It is also an object of the present invention to provide an air heating burner having consistently low CO emissions regardless of the magnitude of the pressure drop across the burner and thereby air flow velocity through the ports of the mixing plates.

An additional object of the present invention is to provide an air heating burner having more uniform combustion air flow distribution.

Yet another object of the present invention is to provide an air heating burner which pre-heats combustion air to increase overall combustion temperature, thereby reducing CO emissions.

Still another object of the present invention is to provide an air heating burner which reduces flame length at high fire.

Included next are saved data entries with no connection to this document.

/-- Record `m` more contributions combined in chunk `k`, whose lanes go into the accumulator block; one whose last chunk is done is released
(R309).  DESIGN CHOICE (log 123): a chunk's 64 lanes fill its cell in element order, each big-endian. -/
def State.hobTaken (s : State) (x : Nat) (t : HobStep) (k m ready : Nat) (lanes : List Nat) : State :=
  let c := s.hctx x
  let s := s.accWrite x t k [wordsBytes lanes]
  let t := { t with taken := t.taken.set k (t.taken.get k + m), lanes := t.lanes.set k lanes, ready := t.ready.set k ready }
  let least := (List.range (c.chunks t)).foldl (fun a i => min a (t.taken.get i)) 64
  let used := c.children.take least
  let gone := t.ops.filter (fun o => !o.freed && used.contains o.child)
  let s := s.freeOps x gone
  s.setHctx x ((s.hctx x).putStep { t with ops := t.ops.map (fun o => if used.contains o.child then { o with freed := true } else o) })

/-- The hc that start in this cc; HCLK at point k runs (12 + k) / 12 times as fast as CCLK (R328). -/
def State.hcsNow (s : State) : List Nat :=
  let first := (s.hob.hc + 11) / 12
  [first, first + 1].filter (fun h => 12 * h < s.hob.hc + 12 + s.point)

/-- The hc of this cc in which an engine may issue (R293): at most two operations in an hc, and 2 D in any 32 consecutive hc. -/
def State.issueSlot (s : State) (e : Nat) : Option Nat :=
  let l := s.hob.slots.get e
  s.hcsNow.find? (fun h => l.all (· ≤ h) && (l.filter (· == h)).length < 2 &&
    (l.filter (fun i => h < i + 32)).length < 2 * s.f HOB_ENG_STAT_DAMPER e)

/-- Does the Damper alone keep an engine from issuing in an hc of this cc. -/
def State.damperHolds (s : State) (e : Nat) : Bool :=
  let l := s.hob.slots.get e
  (s.issueSlot e).isNone && s.hcsNow.any (fun h => l.all (· ≤ h) && (l.filter (· == h)).length < 2)

/-- Latency of an operation in hc (R294); operations are numbered in the order of its table. -/
def opLatency (op : Nat) : Nat := [6, 6, 6, 4, 4, 8].getD op 0

/-- An operation issues in hc `h`: it is counted with its energy (R323) and as an event (R367). -/
def State.hobIssue (s : State) (x op h : Nat) : State :=
  let e := x % 32
  let w := Config.weight (16 * op + (s.hctx x).dtype)
  State.ev { s with hob := { s.hob with
      issued := s.hob.issued.upd e (· + 1)
      energy := s.hob.energy.upd e (· + w)
      scaled := s.hob.scaled.upd e (· + w * pointScale s.point)
      slots := s.hob.slots.upd e (fun l => (h :: l).take 64) } } 0x040 e

/-- May operations of a context issue on engine `eng`; one that is full of cells to write holds its results (R310). -/
def State.hobMay (s : State) (eng x : Nat) : Bool := x % 32 == eng && (s.hctx x).st == 1 && !s.hobHalted x && s.writerRoom (32 + eng)

/-- An engine requests the issue of an operation: `f h` is what it does when it issues in hc `h`, nothing when none of its kind stands to issue.
Held back by the Damper it counts as a request alone (R293, R326), and as event 0x041 (R367). -/
def State.hobRequest (s : State) (eng x : Nat) (f : Nat → State → State) : State :=
  s.when (s.hobMay eng x) fun s =>
    let t := f ((s.issueSlot eng).getD (s.hcsNow.getLastD 0)) s
    let asked (s : State) : State := { s with hob := { s.hob with requests := s.hob.requests.upd eng (· + 1) } }
    if t.hob.issued.get eng = s.hob.issued.get eng then s
    else if (s.issueSlot eng).isSome then asked t
    else s.when (s.damperHolds eng) fun s => (asked s).ev 0x041 eng

/-- The first step and chunk, in ascending order, at which an operation may issue. -/
def HobCtx.firstIssue (c : HobCtx) (p : HobStep → Nat → Bool) : Option (HobStep × Nat) :=
  (c.steps.filter (fun t => (t.phase == .collect || t.phase == .combine) && t.acc.isSome)).findSome? (fun t =>
    ((List.range (c.chunks t)).find? (p t)).map (fun k => (t, k)))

In light of the above, an air heating burner is provided which reduces combustion air velocity in the region of the burner associated with low to medium-low fire. The burner assembly includes a fuel manifold having mixing plates attached thereto and disposed downstream of the manifold. The mixing plates diverge from one another in a downstream direction to form a general V-shape when viewed from above. A plurality of combustion air ports extends through the mixing plates to provide jets of air for mixing with fuel from the manifold. In the currently preferred embodiment, the burner assembly includes a pair of wings located upstream of and overlapping portions of associated mixing plates. The wings cover the upstream (or lower) portion of the mixing plates, which carry the combustion air ports associated with low to medium-low fire. Air flow ports in the wings provide an additional pressure drop which decreases air flow velocity at the mixing plates. The wings do not cover the combustion air ports associated with medium to high fire. The lower air flow velocity through the low and medium-low air ports reduces quenching, thereby minimizing CO emissions. The wings also ensure that fuel flow velocity is greater than air flow velocity over a larger operating range, thereby maximizing the turndown of the burner. Each wing with its associated mixing plate also forms a pre-heat chamber for the incoming combustion air. As a result, the temperature of combustion is increased, which also serves to minimize CO emissions.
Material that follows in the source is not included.